Table 8 Convergence of Algorithm 1 and divergence of SNM for \(n=4, 10, 15\)

For \(n=4\) we get using Algorithm 1 the following approximation \((X_{28} , S_{28})\) of exact solution \((P'P,0_{n})\) :

$$\begin{aligned} X_{28}= \left( \begin{array}{cccc} 0.7211 &{} 0.3000 &{} 0.1524 &{} 0.1825\\ 0.3000 &{} 0.2622 &{} 0.2143 &{} 0.2286\\ 0.1524 &{} 0.2143 &{} 0.3104 &{} 0.3667\\ 0.1825 &{} 0.2286 &{} 0.3667 &{} 0.4915 \end{array} \right) \end{aligned}$$

and

$$\begin{aligned} S_{28}=10^{-9}*\left( \begin{array}{cccc} 0.0023 &{}-0.0117 &{} 0.0306 &{} -0.0198\\ -0.0117 &{} 0.0404 &{} -0.1048 &{} 0.0653\\ 0.0306 &{} -0.1048 &{} 0.2031 &{} -0.1177\\ -0.0198 &{} 0.0653 &{} -0.1177&{} 0.0649 \end{array} \right) \end{aligned}$$

6 Conclusion

In this paper, we proposed a new smooth NCP matrix function and studied various properties of this function.
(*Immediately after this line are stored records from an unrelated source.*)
-- ==== Sys2Proof/Laws/State.lean ====
section
/-! SUPPORT. The update lemmas of State: one for each field and each update, true by computation, so that no later proof
unfolds a record update. -/

namespace Sys2Proof

/-! ### Values per axis -/

@[simp] theorem PerAxis.get_set_same {α : Type} (v : PerAxis α) (n : AxisId) (x : α) : (v.set n x).get n = x := by
  cases n <;> rfl

theorem PerAxis.get_set_ne {α : Type} (v : PerAxis α) {n m : AxisId} (h : m ≠ n) (x : α) :
    (v.set n x).get m = v.get m := by
  cases n <;> cases m <;> first | rfl | exact absurd rfl h

@[simp] theorem PerAxis.get_all {α : Type} (x : α) (n : AxisId) : (PerAxis.all x).get n = x := by cases n <;> rfl

theorem PerAxis.ext_get {α : Type} {v w : PerAxis α} (h : ∀ n, v.get n = w.get n) : v = w := by
  cases v; cases w
  have h0 := h .a0; have h1 := h .a1; have h2 := h .a2; have h3 := h .a3
  simp only [PerAxis.get] at h0 h1 h2 h3
  subst h0 h1 h2 h3
  rfl

@[simp] theorem PerEntry.get_set_same {α : Type} (v : PerEntry α) (i : EntryId) (x : α) : (v.set i x).get i = x := by
  cases i <;> rfl

theorem PerEntry.get_set_ne {α : Type} (v : PerEntry α) {i j : EntryId} (h : j ≠ i) (x : α) :
    (v.set i x).get j = v.get j := by
  cases i <;> cases j <;> first | rfl | exact absurd rfl h

@[simp] theorem PerProfile.get_set_same {α : Type} (v : PerProfile α) (i : ProfileId) (x : α) :
    (v.set i x).get i = x := by
  cases i <;> rfl

theorem PerProfile.get_set_ne {α : Type} (v : PerProfile α) {i j : ProfileId} (h : j ≠ i) (x : α) :
    (v.set i x).get j = v.get j := by
  cases i <;> cases j <;> first | rfl | exact absurd rfl h

namespace Machine

/-! ### The blocks of an axis -/

@[simp] theorem State.axis_setAxis_same (s : State) (n : AxisId) (u : AxisUnit) : (s.setAxis n u).axis n = u :=
  PerAxis.get_set_same ..

theorem State.axis_setAxis_ne (s : State) {n m : AxisId} (h : m ≠ n) (u : AxisUnit) :
    (s.setAxis n u).axis m = s.axis m := PerAxis.get_set_ne _ h _

@[simp] theorem State.axis_modRoute_same (s : State) (n : AxisId) (f : RouteUnit → RouteUnit) :
    (s.modRoute n f).axis n = { s.axis n with route := f (s.axis n).route } := PerAxis.get_set_same ..

theorem State.axis_modRoute_ne (s : State) {n m : AxisId} (h : m ≠ n) (f : RouteUnit → RouteUnit) :
    (s.modRoute n f).axis m = s.axis m := PerAxis.get_set_ne _ h _

@[simp] theorem State.axis_modSeq_same (s : State) (n : AxisId) (f : Sequencer → Sequencer) :
    (s.modSeq n f).axis n = { s.axis n with seq := f (s.axis n).seq } := PerAxis.get_set_same ..

theorem State.axis_modSeq_ne (s : State) {n m : AxisId} (h : m ≠ n) (f : Sequencer → Sequencer) :
    (s.modSeq n f).axis m = s.axis m := PerAxis.get_set_ne _ h _

@[simp] theorem State.axis_modPos_same (s : State) (n : AxisId) (f : PositionUnit → PositionUnit) :
    (s.modPos n f).axis n = { s.axis n with pos := f (s.axis n).pos } := PerAxis.get_set_same ..

theorem State.axis_modPos_ne (s : State) {n m : AxisId} (h : m ≠ n) (f : PositionUnit → PositionUnit) :
    (s.modPos n f).axis m = s.axis m := PerAxis.get_set_ne _ h _

@[simp] theorem State.axis_modDrive_same (s : State) (n : AxisId) (f : DriveStage → DriveStage) :
    (s.modDrive n f).axis n = { s.axis n with drive := f (s.axis n).drive } := PerAxis.get_set_same ..

theorem State.axis_modDrive_ne (s : State) {n m : AxisId} (h : m ≠ n) (f : DriveStage → DriveStage) :
    (s.modDrive n f).axis m = s.axis m := PerAxis.get_set_ne _ h _

@[simp] theorem State.axis_modPage_same (s : State) (n : AxisId) (f : PageUnit → PageUnit) :
    (s.modPage n f).axis n = { s.axis n with page := f (s.axis n).page } := PerAxis.get_set_same ..

theorem State.axis_modPage_ne (s : State) {n m : AxisId} (h : m ≠ n) (f : PageUnit → PageUnit) :
    (s.modPage n f).axis m = s.axis m := PerAxis.get_set_ne _ h _

/-! ### The other fields -/

@[simp] theorem State.setAxis_timeBase (s : State) (n : AxisId) (u : AxisUnit) : (s.setAxis n u).timeBase = s.timeBase := rfl
@[simp] theorem State.setAxis_cmd (s : State) (n : AxisId) (u : AxisUnit) : (s.setAxis n u).cmd = s.cmd := rfl
@[simp] theorem State.setAxis_setup (s : State) (n : AxisId) (u : AxisUnit) : (s.setAxis n u).setup = s.setup := rfl
@[simp] theorem State.setAxis_shadow (s : State) (n : AxisId) (u : AxisUnit) : (s.setAxis n u).shadow = s.shadow := rfl
@[simp] theorem State.setAxis_apertureOpen (s : State) (n : AxisId) (u : AxisUnit) : (s.setAxis n u).apertureOpen = s.apertureOpen := rfl
@[simp] theorem State.setAxis_port (s : State) (n : AxisId) (u : AxisUnit) : (s.setAxis n u).port = s.port := rfl
@[simp] theorem State.setAxis_xstopHigh (s : State) (n : AxisId) (u : AxisUnit) : (s.setAxis n u).xstopHigh = s.xstopHigh := rfl
@[simp] theorem State.setAxis_reporter (s : State) (n : AxisId) (u : AxisUnit) : (s.setAxis n u).reporter = s.reporter := rfl
@[simp] theorem State.setAxis_attn (s : State) (n : AxisId) (u : AxisUnit) : (s.setAxis n u).attn = s.attn := rfl
@[simp] theorem State.setAxis_attnMask (s : State) (n : AxisId) (u : AxisUnit) : (s.setAxis n u).attnMask = s.attnMask := rfl
@[simp] theorem State.setAxis_resetLow (s : State) (n : AxisId) (u : AxisUnit) : (s.setAxis n u).resetLow = s.resetLow := rfl
@[simp] theorem State.setAxis_freeCount (s : State) (n : AxisId) (u : AxisUnit) : (s.setAxis n u).freeCount = s.freeCount := rfl
@[simp] theorem State.setAxis_pending (s : State) (n : AxisId) (u : AxisUnit) : (s.setAxis n u).pending = s.pending := rfl
@[simp] theorem State.setAxis_sectionOf (s : State) (n : AxisId) (u : AxisUnit) (m : AxisId) :
    (s.setAxis n u).sectionOf m = s.sectionOf m := rfl

@[simp] theorem State.modRoute_timeBase (s : State) (n : AxisId) (f : RouteUnit → RouteUnit) : (s.modRoute n f).timeBase = s.timeBase := rfl
@[simp] theorem State.modRoute_cmd (s : State) (n : AxisId) (f : RouteUnit → RouteUnit) : (s.modRoute n f).cmd = s.cmd := rfl
@[simp] theorem State.modRoute_setup (s : State) (n : AxisId) (f : RouteUnit → RouteUnit) : (s.modRoute n f).setup = s.setup := rfl
@[simp] theorem State.modRoute_shadow (s : State) (n : AxisId) (f : RouteUnit → RouteUnit) : (s.modRoute n f).shadow = s.shadow := rfl
@[simp] theorem State.modRoute_apertureOpen (s : State) (n : AxisId) (f : RouteUnit → RouteUnit) : (s.modRoute n f).apertureOpen = s.apertureOpen := rfl
@[simp] theorem State.modRoute_port (s : State) (n : AxisId) (f : RouteUnit → RouteUnit) : (s.modRoute n f).port = s.port := rfl
@[simp] theorem State.modRoute_xstopHigh (s : State) (n : AxisId) (f : RouteUnit → RouteUnit) : (s.modRoute n f).xstopHigh = s.xstopHigh := rfl
@[simp] theorem State.modRoute_reporter (s : State) (n : AxisId) (f : RouteUnit → RouteUnit) : (s.modRoute n f).reporter = s.reporter := rfl
@[simp] theorem State.modRoute_attn (s : State) (n : AxisId) (f : RouteUnit → RouteUnit) : (s.modRoute n f).attn = s.attn := rfl
@[simp] theorem State.modRoute_attnMask (s : State) (n : AxisId) (f : RouteUnit → RouteUnit) : (s.modRoute n f).attnMask = s.attnMask := rfl
@[simp] theorem State.modRoute_resetLow (s : State) (n : AxisId) (f : RouteUnit → RouteUnit) : (s.modRoute n f).resetLow = s.resetLow := rfl
@[simp] theorem State.modRoute_freeCount (s : State) (n : AxisId) (f : RouteUnit → RouteUnit) : (s.modRoute n f).freeCount = s.freeCount := rfl
@[simp] theorem State.modRoute_pending (s : State) (n : AxisId) (f : RouteUnit → RouteUnit) : (s.modRoute n f).pending = s.pending := rfl
@[simp] theorem State.modRoute_sectionOf (s : State) (n : AxisId) (f : RouteUnit → RouteUnit) (m : AxisId) :
    (s.modRoute n f).sectionOf m = s.sectionOf m := rfl
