theorem State.calm_sequencerCounts (s : State) (n : AxisId) (k : Int) : Calm n s (s.sequencerCounts n k) := by
  unfold State.sequencerCounts; split
  · exact .refl ..
  · split <;> try exact .refl ..
    · split
      · exact s.calm_legCounts n ..
      · exact .refl ..
    · exact s.calm_searchCounts n ..

theorem State.calm_testPulse (s : State) (n : AxisId) : Calm n s (s.testPulse n) := by
  unfold State.testPulse; split
  · exact .refl ..
  · exact ((s.calm_modPos n _ (PositionUnit.setPosition_span_kept _ _)).trans (State.calm_setWork _ n _)).trans (State.calm_enterCoasting _ n)

theorem State.calm_takeSlip (s : State) (n : AxisId) (b : Bool) : Calm n s (s.takeSlip n b) := by
  unfold State.takeSlip; split
  · exact s.calm_loseReference n _ _
  · exact .refl ..

theorem State.calm_endBackOff (s : State) (n : AxisId) : Calm n s (s.endBackOff n) := by
  unfold State.endBackOff; split
  · split
    · exact .refl ..
    · split <;> try exact .refl ..
      split
      · exact s.calm_enterCoasting n
      · exact .refl ..
  · exact .refl ..

theorem State.calm_sequencerRests (s : State) (n : AxisId) : Calm n s (s.sequencerRests n) := by
  unfold State.sequencerRests; split <;> try exact .refl ..
  · exact s.calm_coastEnd n
  · exact s.calm_finishStopping n

end Sys2Proof.Machine
end

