-- ==== Sys2Proof/Laws/Own.lean ====
section
/-! SUPPORT. What each shared operation makes of the blocks of its own axis, as a closed form of the blocks before. -/

namespace Sys2Proof.Machine

/-! ### Operations that leave every axis alone -/

@[simp] theorem State.axis_completeAbort (s : State) (n m : AxisId) : (s.completeAbort n).axis m = s.axis m := by
  unfold State.completeAbort; split <;> rfl

@[simp] theorem State.axis_finishAccess (s : State) (f : Failure) (m : AxisId) :
    (s.finishAccess f).axis m = s.axis m := rfl

/-! ### Flags -/

theorem State.pageDue_own (s : State) (n : AxisId) :
    (s.pageDue n).axis n =
      { s.axis n with page.due := (s.axis n).page.due || (s.axis n).seq.state != .dormant } := by
  unfold State.pageDue
  split
  · rename_i h; simp [h]
  · rename_i h; simp [h]

theorem State.setReferenced_own (s : State) (n : AxisId) (b : Bool) :
    (s.setReferenced n b).axis n =
      { s.axis n with
        pos.referenced := b
        page.due := (s.axis n).page.due
          || ((s.axis n).pos.referenced != b && (s.axis n).seq.state != .dormant) } := by
  unfold State.setReferenced
  split
  · rename_i h; subst h; simp
  · rename_i h
    have e : ((s.axis n).pos.referenced != b) = true := by simpa using h
    rw [State.pageDue_own, State.axis_modPos_same, e]
    simp

/-! ### Axis states -/

/-- The blocks of an axis that goes into a state other than the one it is in. -/
def AxisUnit.into (u : AxisUnit) (st : AxisState) (now : Word) (high : Bool) : AxisUnit :=
  { u with
    seq.state := st
    pos.stallStart := if st.driving then (if u.seq.state.driving then u.pos.stallStart else some now) else none
    drive.lockout := if u.seq.state.driving && !st.driving && high then false else u.drive.lockout
    page.due := u.page.due || st != .dormant }

theorem State.setAxisState_own (s : State) (n : AxisId) (st : AxisState) :
    (s.setAxisState n st).axis n =
      if (s.axis n).seq.state = st then s.axis n else (s.axis n).into st s.timeBase s.xstopHigh := by
  unfold State.setAxisState
  dsimp only
  split
  · rfl
  · rw [State.pageDue_own, State.axis_setAxis_same]
    rfl

theorem State.setAxisState_into (s : State) (n : AxisId) (st : AxisState) (h : (s.axis n).seq.state ≠ st) :
    (s.setAxisState n st).axis n = (s.axis n).into st s.timeBase s.xstopHigh := by
  rw [State.setAxisState_own, if_neg h]

/-! ### Discarding staging and entering HELD -/

/-- R24: the blocks of an axis whose staging has been discarded. -/
def AxisUnit.discarded (u : AxisUnit) : AxisUnit :=
  { u with
    route.staging := [], route.target := none, route.dry := false, route.noticeLatch := false
    route.patrolStart := none
    seq.executing := if u.seq.verifying then none else u.seq.executing }

theorem State.discardStaging_own (s : State) (n : AxisId) :
    (s.discardStaging n).axis n = (s.axis n).discarded := by
  unfold State.discardStaging
  dsimp only
  rw [State.axis_modRoute_same]
  split
  · rename_i h
    rw [State.axis_modSeq_same, State.axis_modRoute_same]
    simp only [AxisUnit.discarded]
    rw [if_pos h]
  · rename_i h
    rw [State.axis_modRoute_same]
    simp only [AxisUnit.discarded]
    rw [if_neg h]

@[simp] theorem State.discardStaging_timeBase (s : State) (n : AxisId) : (s.discardStaging n).timeBase = s.timeBase :=
  (s.calm_discardStaging n).timeBase

@[simp] theorem State.discardStaging_xstopHigh (s : State) (n : AxisId) :
    (s.discardStaging n).xstopHigh = s.xstopHigh := (s.calm_discardStaging n).xstopHigh

theorem State.enterHeld_own (s : State) (n : AxisId) (k : FaultKind) :
    (s.enterHeld n k).axis n =
      { (if (s.axis n).seq.state = .held then (s.axis n).discarded
          else (s.axis n).discarded.into .held s.timeBase s.xstopHigh) with
        seq.heldCause := some k } := by
  unfold State.enterHeld
  dsimp only
  rw [State.axis_completeAbort]
  rw [State.raise_axis, State.axis_modSeq_same, State.setAxisState_own, State.discardStaging_own]
  have : (s.axis n).discarded.seq.state = (s.axis n).seq.state := rfl
  rw [this, State.discardStaging_timeBase, State.discardStaging_xstopHigh]

theorem State.joinLater_own (s : State) (n : AxisId) (k : FaultKind) :
    (s.joinLater n k).axis n = { s.axis n with seq.later := (s.axis n).seq.later ||| k.bit } := by
  unfold State.joinLater
  rw [State.raise_axis, State.axis_modSeq_same]

/-! ### Closing a record -/

theorem Sequencer.hear_none {q : Sequencer} (h : q.executing = none) (n : AxisId) (e : Stamp) : q.hear n e = q := by
  unfold Sequencer.hear; rw [h]

/-- An announcement leaves a sequencer that executes nothing, and every block but sequencers. -/
theorem State.eachAxis_hear (s : State) (n m : AxisId) (e : Stamp) :
    (s.eachAxis fun s m => s.modSeq m fun q => q.hear n e).axis m =
      { s.axis m with seq := (s.axis m).seq.hear n e } := by
  unfold State.eachAxis
  cases m <;> simp [State.modSeq, State.axis, State.setAxis, PerAxis.get, PerAxis.set]

theorem State.advanceStamp_axis (s : State) (n m : AxisId) :
    (s.advanceStamp n).axis m =
      { (if m = n then
          { s.axis n with
            route.cursor := ((s.axis n).route.cursor + 1) % s.routeLength n
            route.expected := (s.axis n).route.expected + 1 }
        else s.axis m) with
        seq := (s.axis m).seq.hear n (s.axis n).route.expected } := by
  unfold State.advanceStamp
  dsimp only
  rw [State.eachAxis_hear]
  by_cases h : m = n
  · subst h
    rw [if_pos rfl, State.axis_modRoute_same]
  · rw [if_neg h, State.axis_modRoute_ne _ h]

/-- R19, R34, R35: the closure entry of an executing record. -/
def AxisUnit.entryOf (u : AxisUnit) (x : Executing) (o : Outcome) (at' : Word) : ClosureEntry :=
  { slot := x.slot, record := x.record, outcome := o, legByte := legByte x.corrections x.legs
    finalPos := u.pos.reported, elapsed := at' - x.startTime }

/-- The blocks of an axis after the closure decision of its executing record, for a route of `len` slots. -/
def AxisUnit.closed (u : AxisUnit) (len : Nat) (x : Executing) (o : Outcome) (at' : Word) : AxisUnit :=
  { u with
    seq.executing := none, seq.stoppingOutcome := none, seq.moveExpiry := none
    route.closure := some ⟨u.entryOf x o at', .reread⟩
    route.cursor := (u.route.cursor + 1) % len
    route.expected := u.route.expected + 1 }

theorem State.closeRecordAt_own (s : State) (n : AxisId) (o : Outcome) (at' : Word) (x : Executing)
    (hx : (s.axis n).seq.executing = some x) :
    (s.closeRecordAt n o at').axis n = (s.axis n).closed (s.routeLength n) x o at' := by
  unfold State.closeRecordAt
  rw [hx]
  dsimp only
  rw [State.advanceStamp_axis, if_pos rfl]
  simp only [State.axis_modRoute_same, State.axis_modSeq_same]
  rw [Sequencer.hear_none rfl]
  rfl

theorem State.closeRecordAt_none (s : State) (n : AxisId) (o : Outcome) (at' : Word)
    (hx : (s.axis n).seq.executing = none) : s.closeRecordAt n o at' = s := by
  unfold State.closeRecordAt
  rw [hx]

theorem State.closeRecordAt_other (s : State) (n m : AxisId) (o : Outcome) (at' : Word) (x : Executing)
    (hx : (s.axis n).seq.executing = some x) (hm : m ≠ n) :
    (s.closeRecordAt n o at').axis m =
      { s.axis m with seq := (s.axis m).seq.hear n (s.axis n).route.expected } := by
  unfold State.closeRecordAt
  rw [hx]
  dsimp only
  rw [State.advanceStamp_axis, if_neg hm]
  simp only [State.axis_modRoute_same, State.axis_modSeq_same, State.axis_modRoute_ne _ hm, State.axis_modSeq_ne _ hm]

/-- The closure decision changes nothing outside the axes. -/
theorem State.closeRecordAt_rest (s : State) (n : AxisId) (o : Outcome) (at' : Word) :
    s.closeRecordAt n o at' = { s with axes := (s.closeRecordAt n o at').axes } := by
  unfold State.closeRecordAt
  split
  · rfl
  · unfold State.advanceStamp State.eachAxis State.modRoute State.modSeq State.setAxis
    rfl

theorem State.hand_own (s : State) (n : AxisId) (k : FaultKind) (o : Outcome) :
    (s.hand n k o).axis n = { s.axis n with seq.handed := (s.axis n).seq.handed ++ [⟨k, o⟩] } :=
  State.axis_modSeq_same ..

/-- R110: an axis that enters IDLE is handed a repeated notice where its encoder condition is LOST. -/
theorem State.enterIdle_own (s : State) (n : AxisId) :
    (s.enterIdle n).axis n =
      if (s.axis n).seq.state = .idle then s.axis n
      else
        { (s.axis n).into .idle s.timeBase s.xstopHigh with
          seq.handed :=
            if (s.axis n).pos.repeatsLoss then (s.axis n).seq.handed ++ [⟨.encoderLost, .encoderLost⟩]
            else (s.axis n).seq.handed } := by
  unfold State.enterIdle
  split
  · rfl
  · rename_i h
    have e := State.setAxisState_into s n .idle h
    have k : ((s.setAxisState n .idle).axis n).pos.repeatsLoss = (s.axis n).pos.repeatsLoss := by rw [e]; rfl
    unfold State.repeatLoss
    rw [k]
    split
    · rw [State.hand_own, e]; rfl
    · rw [e]; rfl

/-! ### While RESET_N is low -/

theorem State.unlessReset_high {s : State} (h : s.resetLow = false) (f : State → State) : s.unlessReset f = f s := by
  simp [State.unlessReset, h]

theorem State.unlessReset_low {s : State} (h : s.resetLow = true) (f : State → State) : s.unlessReset f = s := by
  simp [State.unlessReset, h]

/-! ### Notices of the position unit that wait -/

theorem State.takeNotice_of_none {s : State} {n : AxisId} (h : (s.axis n).seq.handed = []) (k : FaultKind) (o : Outcome) :
    s.takeNotice n k o = s.takeCause n k o := if_pos h

theorem State.takeNotice_of_some {s : State} {n : AxisId} (h : (s.axis n).seq.handed ≠ []) (k : FaultKind) (o : Outcome) :
    s.takeNotice n k o = s.hand n k o := if_neg h

/-- R68: causes that a HELD axis takes join its later-fault set, and leave its blocks otherwise. -/
theorem State.heldTakes_own (n : AxisId) (l : List UnitNotice) (s : State) (h : (s.axis n).seq.state = .held) :
    (l.foldl (fun s g => s.takeCause n g.kind g.outcome) s).axis n =
      { s.axis n with seq.later := l.foldl (fun set g => set ||| g.kind.bit) (s.axis n).seq.later } := by
  induction l generalizing s with
  | nil => rfl
  | cons g l ih =>
    have e : (s.takeCause n g.kind g.outcome).axis n =
        { s.axis n with seq.later := (s.axis n).seq.later ||| g.kind.bit } := by
      rw [show s.takeCause n g.kind g.outcome = s.joinLater n g.kind by unfold State.takeCause; simp only [h]]
      exact State.joinLater_own ..
    simp only [List.foldl_cons]
    rw [ih _ (by rw [e]; exact h), e]

/-- R68, R105: the blocks of a HELD axis that has taken the notices that waited for it. -/
theorem State.takeHanded_held {s : State} {n : AxisId} (h : (s.axis n).seq.state = .held) :
    (s.takeHanded n).axis n =
      { s.axis n with
        seq.handed := []
        seq.later := (s.axis n).seq.handed.foldl (fun set g => set ||| g.kind.bit) (s.axis n).seq.later } := by
  unfold State.takeHanded
  rw [State.heldTakes_own n _ _ (by rw [State.axis_modSeq_same]; exact h), State.axis_modSeq_same]

/-- R67, R105, R110: the blocks of an IDLE axis that has taken the notices that waited for it. -/
theorem State.takeHanded_idle {s : State} {n : AxisId} {g : UnitNotice} {rest : List UnitNotice}
    (h : (s.axis n).seq.state = .idle) (w : (s.axis n).seq.handed = g :: rest) :
    (s.takeHanded n).axis n =
      { (s.axis n).discarded.into .held s.timeBase s.xstopHigh with
        seq.handed := [], seq.heldCause := some g.kind
        seq.later := rest.foldl (fun set g => set ||| g.kind.bit) (s.axis n).seq.later } := by
  unfold State.takeHanded
  rw [w, List.foldl_cons]
  have e : ((s.modSeq n fun q => { q with handed := [] }).takeCause n g.kind g.outcome).axis n =
      { (s.axis n).discarded.into .held s.timeBase s.xstopHigh with
        seq.handed := [], seq.heldCause := some g.kind } := by
    unfold State.takeCause
    rw [State.axis_modSeq_same]
    simp only [h]
    rw [State.enterHeld_own, State.axis_modSeq_same, if_neg (by rw [h]; decide)]
    rfl
  rw [State.heldTakes_own n _ _ (by rw [e]; rfl), e]
  rfl

/-- With no notice waiting, the composition of a page is no event of the axis. -/
theorem State.afterPage_of_none {s : State} {n : AxisId} (h : (s.axis n).seq.handed = []) : s.afterPage n = s := if_pos h

/-- R110: the axis that takes, after its page, the notices that waited leaves what `Frame` says. -/
theorem State.frame_afterPage (s : State) (n : AxisId) : Frame n s (s.afterPage n) := by
  unfold State.afterPage; split
  · exact .refl ..
  · exact (s.calm_takeHanded n).toFrame.trans (State.frame_conclude _ n)

end Sys2Proof.Machine
end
Using these properties, we reformulated the SDNCP(F) problem as a smooth equation. We proved that Newton’s method can not be applied to solve this matrix equation since we can not guarantee that its Jacobian operator is invertible at each iteration. So, we applied a quasi-Newton’s method and proved that the convergence is superlinear. Also we give some developments of the smoothing Newton’s method for solving this problem. We concluded this paper by some numerical tests which confirm the theoretical results and demonstrate the efficiency of the proposed method, and we compared between the both methods.